Historically, this tracking has relied heavily on third-party cookies, but I’m here to tell you, there is a better way by analytics engineering. That is synthetic events. This talk is an impassioned call to use synthetic events. We’re going to talk about what they are, the problem they solve and why there are compelling solution.

But who am I to tell you about this in the first place? I’m Jeff Sloan. I spent the past seven years in data and product. I started my career at a full stack BI software company called RJMetrics, survived by two major thousand pound [00:02:00] companies in the modern DataStax space, one called Stitch and one called dbt Labs, which I think and love here at a dbt Labs conference.

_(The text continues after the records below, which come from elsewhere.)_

/-- A port has decoded valid code groups without interruption: its line is valid; after 10 ms it sends IDLE again, and after 10 ms
of IDLE it is LINK_READY (R174). -/
def execRingPortLinkReady (t str : Nat) (line : PortLine) (s : State) : Host.Outcome State Fault Refusal :=
  let s := s.at t
  .next (if !s.hasStr str || !s.running || decide (1 < line.port) || decide (line.valid = 0) then s
  else
    let brk := if line.port = 0 then (s.ring str).brkA else (s.ring str).brkB
    let s := s.wrB (if line.port = 0 then RingStatus.PORT_A_LINK else RingStatus.PORT_B_LINK) str true
    let s := if brk ∧ msec 10 ≤ line.valid then
        (s.modRing str fun r => if line.port = 0 then { r with brkA := false } else { r with brkB := false }).send (.idle str line.port)
      else s
    let s := if msec 10 ≤ line.idle then
        s.modRing str fun r => if line.port = 0 then { r with readyA := true } else { r with readyB := true }
      else s
    s.jointCheck str)

/-! ### Rounds, epochs and closing (R187, R189, R196) -/

/-- A ROLL_CALL leaves for a node. -/
def State.sendRollCall (s : State) (n k : Nat) : State :=
  match s.portOf n k with
  | none => s
  | some port => s.sendBaton n port 6 k 0 (batonHeader 6 port 0 k k (s.rd RingStatus.TOPO_EPOCH n) 0 0 0) 36 (s.ringClosed n)

/-- The nodes of a round: four in turn. -/
def roundNodes (roll cnt : Nat) : List Nat := (List.range (min 4 cnt)).map fun i => (roll + i) % cnt

/-- The count of the rounds without a sign of a node (R191): every round for a node that appends records, the rounds that call it
for one that is silent, and none while its segment is not reachable. -/
def RNode.roundOver (x : RNode) (out silent : Bool) : RNode :=
  if out then { x with missed := 0, called := false }
  else if silent then
    { x with missed := if x.sign then 0 else if x.called then x.missed + 1 else x.missed, sign := false, called := false }
  else { x with missed := if x.sign then 0 else x.missed + 1, sign := false, called := false }

/-- Every 100 ms: ENUMERATE, ROLL_CALL, READ_STATUS and PROBE batons, a full enumeration where a node is missing, and the epoch
published (R185, R189, R191, R227). -/
def execIncrementalRound (t str : Nat) (s : State) : Host.Outcome State Fault Refusal :=
  let s := s.at t
  let r := s.ring str
  .next (if !s.hasStr str || !s.running || decide (s.security = 5) || decide (s.rd RingStatus.TOPO_EPOCH str = 0) ||
      decide (s.now < r.roundAt + msec 100) then s
  else
    let cnt := s.rd RingStatus.NODE_COUNT str
    let lim := s.rd RingConfig.MISSING_ROUNDS str
    let s := s.modRing str fun r => { r with roundAt := s.now }
    let s := (s.nodeList str).foldl (fun s k =>
      let out := decide (s.rd Topology.REACH str k = 3)
      let silent := s.rdB Topology.NODE_SILENT str k
      s.modNode str k fun x => x.roundOver out silent) s
    let s : State := match (s.nodeList str).find? fun k => decide (lim ≤ (s.rnode str k).missed) with
      | some k => s.enumFrom str ((s.portOf str k).getD 0)
      | none => s
    let closed := s.ringClosed str
    let s := if closed ∨ r.readyA = true then s.sendEnumerate str 0 false else s
    let s := if closed ∨ r.readyB = true then s.sendEnumerate str 1 false else s
    let ks := (roundNodes r.roll cnt).filter fun k => decide (s.rd Topology.REACH str k ≠ 3)
    let s := ks.foldl (fun (s : State) k =>
      ((s.modNode str k fun x => { x with called := true }).sendRollCall str k).readStatus str k) s
    let s := ks.foldl (fun (s : State) k =>
      let s := if closed ∨ s.portOf str k = some 0 then s.sendProbe str 0 k else s
      if closed ∨ s.portOf str k = some 1 then s.sendProbe str 1 k else s) s
    let due := (s.nodeList str).filter fun k => (s.rnode str k).maskDue && decide (s.rd Topology.REACH str k ≠ 3)
    let s := due.foldl (fun (s : State) k => s.modNode str k fun x => { x with maskDue := false }) s
    let s := s.reassign str due
    let s := s.modRing str fun r => { r with roll := if cnt = 0 then 0 else (r.roll + 4) % cnt }
    (((s.jointCheck str).stamp RingStatus.LAST_ROUND_TIME str).thresholdsDue str).drain str)

/-- The start enumeration of a string is complete, and its first topology is to be put in force (R115, R186). -/
def execEnumerationComplete (t str : Nat) (s : State) : Host.Outcome State Fault Refusal :=
  let s := s.at t
  .next (match (s.ring str).job with
  | none => s
  | some j =>
    if !s.hasStr str || !s.running || decide (s.rd RingStatus.TOPO_EPOCH str ≠ 0) || decide (j.stage ≠ 0) || !j.heard then s
    else
      let s : State := { s with boot := { s.boot with enumDone := setNth true s.boot.enumDone str } }
      let s := s.decideEnum str j
      if s.enumComplete then s.reachPhase 11 else s)

/-- A new topology is put in force once no command is outstanding: the delays of its reachable nodes are measured, and those nodes
assigned (R187). -/
def execNewEpoch (t str : Nat) (s : State) : Host.Outcome State Fault Refusal :=
  let s := s.at t
  .next (match (s.ring str).job with
  | none => s
  | some j =>
    if !s.hasStr str || !s.running || decide (j.stage ≠ 1) || (s.ring str).cmds.any fun c => decide (c.phase ≠ 0) then s
    else
      let j := { j with stage := 2, tries := 0, todo := probePlan j.closed j.nodes }
      let s := s.modRing str fun r => { r with job := some j }
      if j.todo.isEmpty then s.beginAssign str else s.jobProbe str j)

/-- The joint has qualified and AUTO_CLOSE is 1: the ring is closed (R196). -/
def execRingClose (t str : Nat) (s : State) : Host.Outcome State Fault Refusal :=
  let s := s.at t
  .next (if !s.hasStr str || !s.running then s
  else
    let s := s.jointCheck str
    if s.rdB RingStatus.JOINT_READY str && s.rdB RingConfig.AUTO_CLOSE str && (s.ring str).closeLap.isNone &&
        (s.ring str).job.isNone then s.closeRing str
    else s)

end Sys2Proof.Machine
end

And after that, I went on to work in BI and product at two tech companies in the UK, eMoov and Treatwell. I’ve consulted with clients on their data strategies, their hiring strategies for data teams. And nowadays I’m a customer data architect at Census. I spent the last five years of my career working with dbt. I’m a long time lurker in the dbt Slack channels.

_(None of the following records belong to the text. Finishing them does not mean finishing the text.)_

-- ==== Sys2Proof/Machine/Thermal.lean ====
section
/-! DEFINITION. Temperatures (chapter 14): the housekeeping round, the levels of the dies, HVAC requests and the caldera
latch. -/

namespace Sys2Proof.Machine

open Sys2Proof.Obj

/-! ### Die sensors (R391 to R396) -/

/-- The dies beside a die on the interposer (Table 14.2). -/
def dieNeighbours (d : Nat) : List Nat :=
  match d with
  | 0 => [1, 2, 5]
  | 1 => [0, 3, 4]
  | 2 => [0, 3]
  | 3 => [1, 2]
  | 4 => [1, 5, 6]
  | 5 => [0, 4, 7]
  | 6 => [4, 7]
  | 7 => [5, 6]
  | _ => []

/-- A converter reading within the range of R391. -/
def sensorReading (x : Round) (d j : Nat) : Option Int :=
  match nth none (nth [] x.dies d) j with
  | some v => if -5000 ≤ v ∧ v ≤ 15000 then some v else none
  | none => none

/-- Sensor `j` of die `d` has failed (R392). -/
def State.sensorFailed (s : State) (d j : Nat) : Bool := bitOf (s.rd ThermalStatus.SENSOR_FAILED d) j

/-- The neighbour set of a sensor: the valid readings of the other sensors of its die and of the dies beside it (R392). -/
def State.neighbourSet (s : State) (x : Round) (d j : Nat) : List Int :=
  let of_ (e k : Nat) : Option Int := if s.sensorFailed e k then none else sensorReading x e k
  let own := ([0, 1, 2, 3].filter (· ≠ j)).filterMap fun k => of_ d k
  let near := ((dieNeighbours d).filter fun e => s.hasDie e).map fun e => [0, 1, 2, 3].filterMap fun k => of_ e k
  own ++ near.flatten

/-- A sensor fails and stays failed until the next start (R392); `ref` is M_j, none where none was formed. -/
def State.failSensor (s : State) (d j : Nat) (reading ref : Option Int) : State :=
  let s := s.wr ThermalStatus.SENSOR_FAILED d (setBit (s.rd ThermalStatus.SENSOR_FAILED d) j true)
  let s := s.bump ThermalStatus.SENSOR_FAILS d
  let w (v : Option Int) : Bytes := toLE 2 (match v with
    | some i => satInt 16 i
    | none => 0x8000)
  s.record 0x0C05 3 ([d, j] ++ w reading ++ w ref)

/-- The sensors of every die are read and cross-checked (R391, R392). -/
def State.sensorRound (s : State) (x : Round) : State :=
  let all := (s.dieList.map fun d => [0, 1, 2, 3].map fun j => (d, j)).flatten
  let s := all.foldl (fun s (d, j) =>
    match sensorReading x d j with
    | some v => s.wrI ThermalStatus.SENSOR_T d v j
    | none =>
      let s := s.wr ThermalStatus.SENSOR_T d 0x8000 j
      if s.sensorFailed d j then s else s.failSensor d j none none) s
  let base := s
  all.foldl (fun s (d, j) =>
    if base.sensorFailed d j then s
    else
      let set_ := base.neighbourSet x d j
      match sensorReading x d j with
      | none => s
      | some v =>
        let m2 := median2 set_
        if !set_.isEmpty && decide (1600 < (2 * v - m2).natAbs) then s.failSensor d j (some v) (some (roundDiv m2 2)) else s) s

/-- SENSOR_USED and T_CONTROL of a die (R393). -/
def State.controlTemp (s : State) (x : Round) (d : Nat) : State :=
  let sub (j : Nat) : Int × Bool :=
    match s.neighbourSet x d j with
    | [] => (11500, true)
    | v :: vs => (vs.foldl max v + 500, false)
  let used := [0, 1, 2, 3].map fun j =>
    if s.sensorFailed d j then sub j else ((sensorReading x d j).getD 0, false)
  let s := used.zipIdx.foldl (fun s (v, j) => s.wrI ThermalStatus.SENSOR_USED d v.1 j) s
  let s := s.wrB ThermalStatus.NO_NEIGHBOUR d (used.any (·.2))
  let s := s.wrI ThermalStatus.T_CONTROL d (used.foldl (fun m v => max m v.1) (-32767))
  let good := [0, 1, 2, 3].filterMap fun j => if s.sensorFailed d j then none else sensorReading x d j
  let s := s.wr ThermalStatus.VALID_SENSORS d good.length
  match good with
  | [] => s.wr DieStatus.DIE_TEMP_MAX d 0x8000
  | v :: vs => s.wrI DieStatus.DIE_TEMP_MAX d (vs.foldl max v)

[00:02:33] What is a synthetic event? #

[00:02:33] Jeff Sloan: And I’m really excited that I get to be here today and speak to you about some of the thoughts that I have around data modeling and dbt in general. So let’s get stuck in with a particular first question. What even is a synthetic event? Synthetic events, as we’re going to talk about them today, our model data points that look [00:03:00] like the events that you have in your warehouse, or that you might have tracked in your front end rather, but are actually sourced from your systems of record, like your application databases, CRM, or other tools.

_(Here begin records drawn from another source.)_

-- ==== Sys2Proof/Machine/Control.lean ====
section
/-! DEFINITION. The control engine (chapter 15): sample instants, inputs, the hysteretic laws, soft-start ramps, outputs,
deadlines, safe output, mode groups and hand-over, and the checks of a configuration. -/

namespace Sys2Proof.Machine

open Sys2Proof.Obj

/-! ### Instants (R411) -/

/-- PERIOD and PHASE of a channel's schedule in ns. -/
def State.chPeriod (s : State) (c : Nat) : Nat := usec (s.rd ChannelConfig.PERIOD c)
@[inherit_doc State.chPeriod] def State.chPhase (s : State) (c : Nat) : Nat := usec (s.rd ChannelConfig.PHASE c)

/-- PERIOD, DEADLINE and the age limit as a channel's samples use them, in ns. -/
def State.chPer (s : State) (c : Nat) : Nat := usec (s.cc ChannelConfig.PERIOD c)
@[inherit_doc State.chPer] def State.chDeadline (s : State) (c : Nat) : Nat :=
  let d := s.cc ChannelConfig.DEADLINE c
  if d = 0 then s.chPer c else usec d
@[inherit_doc State.chPer] def State.chAge (s : State) (c : Nat) : Nat :=
  let d := s.cc ChannelConfig.INPUT_MAX_AGE c
  if d = 0 then s.chPer c else usec d

/-- CHANNEL_STATE. -/
def State.chState (s : State) (c : Nat) : Nat := s.rd ChannelStatus.CHANNEL_STATE c

/-- The newest instant of the schedule at or before `t`, where the schedule has begun. -/
def State.chInstant (s : State) (c t : Nat) : Option Nat :=
  let p := s.chPeriod c
  let ph := s.chPhase c
  if t < ph ∨ p = 0 then none
  else
    let tm := (t - ph) / p * p + ph
    if tm < (s.chan c).from_ then none else some tm

/-- The first instant of the schedule at or after `t`. -/
def State.chFirst (s : State) (c t : Nat) : Nat :=
  let p := s.chPeriod c
  let ph := s.chPhase c
  if t ≤ ph then ph else ph + (t - ph + p - 1) / p * p

/-! ### Inputs (R412, R413) -/

/-- An input kind of a string: scalar, or a position vector (Table 15.2). -/
def stringKind (k : Nat) : Bool := (decide (1 ≤ k) && decide (k ≤ 0x0A)) || decide (k = 0x0D) || decide (k = 0x0E)
@[inherit_doc stringKind] def vectorKind (k : Nat) : Bool := decide (0x10 ≤ k) && decide (k ≤ 0x12)

/-- What an input gives at an instant: a value in 10^-6 of its unit, nothing, or not yet. -/
inductive InVal where
  | val (v : Int)
  | missing
  | waits
  deriving DecidableEq, Repr

/-- A value with its own instant is at hand at `tm` and not too old (R413). -/
def State.aged (s : State) (c tm at_ : Nat) (v : Option Int) : InVal :=
  match v with
  | some i => if at_ ≤ tm ∧ tm ≤ at_ + s.chAge c then .val (i * micro) else .missing
  | none => .missing

/-- A register that reads not available as `na`. -/
def State.regVal (s : State) (f : Fld) (inst na : Nat) : Option Int :=
  if s.rd f inst = na then none else some (if f.signed then s.rdI f inst else (s.rd f inst : Int))

/-- STRING_CURRENT at an instant: the newest sample centred at or before it, or the mean since the instant before, formed
from the charge accumulator, whether or not that instant was missed (R413). -/
def State.currentInput (s : State) (c n tm : Nat) : InVal × Option (Nat × Int) :=
  let p := s.plainOf tm
  let ss := (s.fe n).samples
  let newest : InVal := match ss.find? fun x => decide (x.at_ ≤ p) with
    | some x => if p ≤ x.at_ + s.chAge c then .val (x.i * 1000) else .missing
    | none => .missing
  if s.ccB ChannelConfig.INPUT_FILTER c then
    match referTo p ss with
    | none => (.waits, none)
    | some (_, q) =>
      let prev := (s.chan c).qPrev.bind fun x =>
        if x.1 + s.chPer c = tm then some x else (referTo (s.plainOf (tm - s.chPer c)) ss).map fun y => (tm - s.chPer c, y.2)
      match prev with
      | some (t0, q0) => (.val (roundDiv ((q - q0) * 1000000000000) (65536 * (tm - t0))), some (tm, q))
      | none => (newest, some (tm, q))
  else (newest, none)

/-- What an injected conversion of input `k` that has run gives: its own result where it is settled, else the last settled
result of that input that is at hand, the channel's own or the sequencer's, with its age (R282, R413). -/
def State.settledInput (s : State) (c n k tm : Nat) : InVal :=
  let own := match (s.chan c).injLast with
    | some (m, j, v, a) => if m = n ∧ j = k then some (v, a) else none
    | none => none
  let seq := ((s.fe n).byInput.filter fun x => x.1 == k && decide (x.2.2 ≤ tm)).map (·.2)
  let newest := seq.foldl (fun (m : Option (Int × Nat)) x => match m with
    | some y => if y.2 < x.2 then some x else some y
    | none => some x) own
  match newest with
  | some (v, a) => if tm ≤ a + s.chAge c then .val (v * micro) else .missing
  | none => .missing

/-- The scalar input of a channel at an instant (Table 15.2); those of a string that is not enabled are missing (R5). -/
def State.scalarInput (s : State) (c tm : Nat) : InVal × Option (Nat × Int) :=
  let n := s.cc ChannelConfig.INPUT_STRING c
  let k := s.cc ChannelConfig.INPUT_INDEX c
  let f := s.fe n
  let seq (e : Nat) : InVal := s.aged c tm (nth 0 f.okAt e) (if nth false f.valOk e then some (nth 0 f.vals e) else none)
  let lap (v : Option Int) : InVal := match (s.str n).relAt with
    | some a => s.aged c tm a v
    | none => .missing
  let round (v : Option Int) : InVal := match s.thermal.lastRound with
    | some r => s.aged c tm (r * 1000000000) v
    | none => .missing
  if stringKind (s.cc ChannelConfig.INPUT_KIND c) && !s.enabled n then (.missing, none)
  else match s.cc ChannelConfig.INPUT_KIND c with
  | 0x01 => s.currentInput c n tm
  | 0x02 => (seq 0, none)
  | 0x03 => (seq 1, none)
  | 0x04 => (seq k, none)
  | 0x05 => (match (s.chan c).inj with
      | some true => s.settledInput c n k tm
      | some false => .missing
      | none => .waits, none)
  | 0x06 => (lap (s.regVal StringState.STRING_SOC n 0xFFFF), none)
  | 0x07 => (lap (s.regVal StringState.SOC_MIN n 0xFFFF), none)
  | 0x08 => (lap (s.regVal StringState.SOC_MAX n 0xFFFF), none)
  | 0x09 => (lap (s.str n).relT.1, none)
  | 0x0A => (lap (s.str n).relT.2, none)
  | 0x0B => (round s.thermal.tMax, none)
  | 0x0C => (round s.thermal.tMin, none)
  | 0x0D => (lap ((s.limitOf StringState.CHARGE_LIMIT n).map fun v => (v : Int)), none)
  | 0x0E => (lap ((s.limitOf StringState.DISCHARGE_LIMIT n).map fun v => (v : Int)), none)
  | 0x0F => (round (s.regVal ThermalStatus.AIR_INLET_T 0 0x8000), none)
  | 0x13 => (round (s.regVal ThermalStatus.T_CONTROL k 0x8000), none)
  | _ => (.missing, none)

So again, they look like the events that you might’ve tracked in your phone. But they’re not actually coming from your front end. In this case, on the slide, we can see on the left-hand side a table that looks like an orders table in a database. Maybe actually it’s even an orders table that comes after a series of transformations in your data warehouse.

And it doesn’t take too much imagination to think about pivoting or modeling that data in an event like structure on the right hand side. And that’s what we’re here to talk about today. Specifically, we’re going to walk through three key benefits of this particular approach. And if you walk away with nothing else, I hope you walk away with these three points.

Synthetic events in the warehouse enable accuracy and trusted report because we’re [00:04:00] tracking actions using the same data sets that the rest of your daily work is based on. And you’re able to really leverage the business logic that sits with this other data sets. It also means in comparison to traditional front end of the backing, you also have access to historical data.

Number two, synthetic events in the data warehouse enable cross domain product analysis. Many events are tough to access via front end, web tracking, things like a ticket getting created or a credit card swipe in a subscription service. Exposing these events enables the analysis of complex customer journeys that occur both on and off your application.

And number three, synthetic events enable data team autonomy and agility. Data and source systems are frequently accessible by ELT tools like Stitch and Fivetran, but events in the front end often require a product engineering . With this data accessible in the warehouse data folks can [00:05:00] model manage these events independently.

[00:05:05] Proxies vs. reality #

[00:05:05] Jeff Sloan: How did we get here in the first place? The truth is when we do data work we frequently measure metrics via proxies. And I’m going to explain by way of a silly cookie themed analogy here. Who here likes cookies? I love cookies. Who here has ever baked cookies. And let’s say someone asks you how the last time that you made cookies, how many did you bake?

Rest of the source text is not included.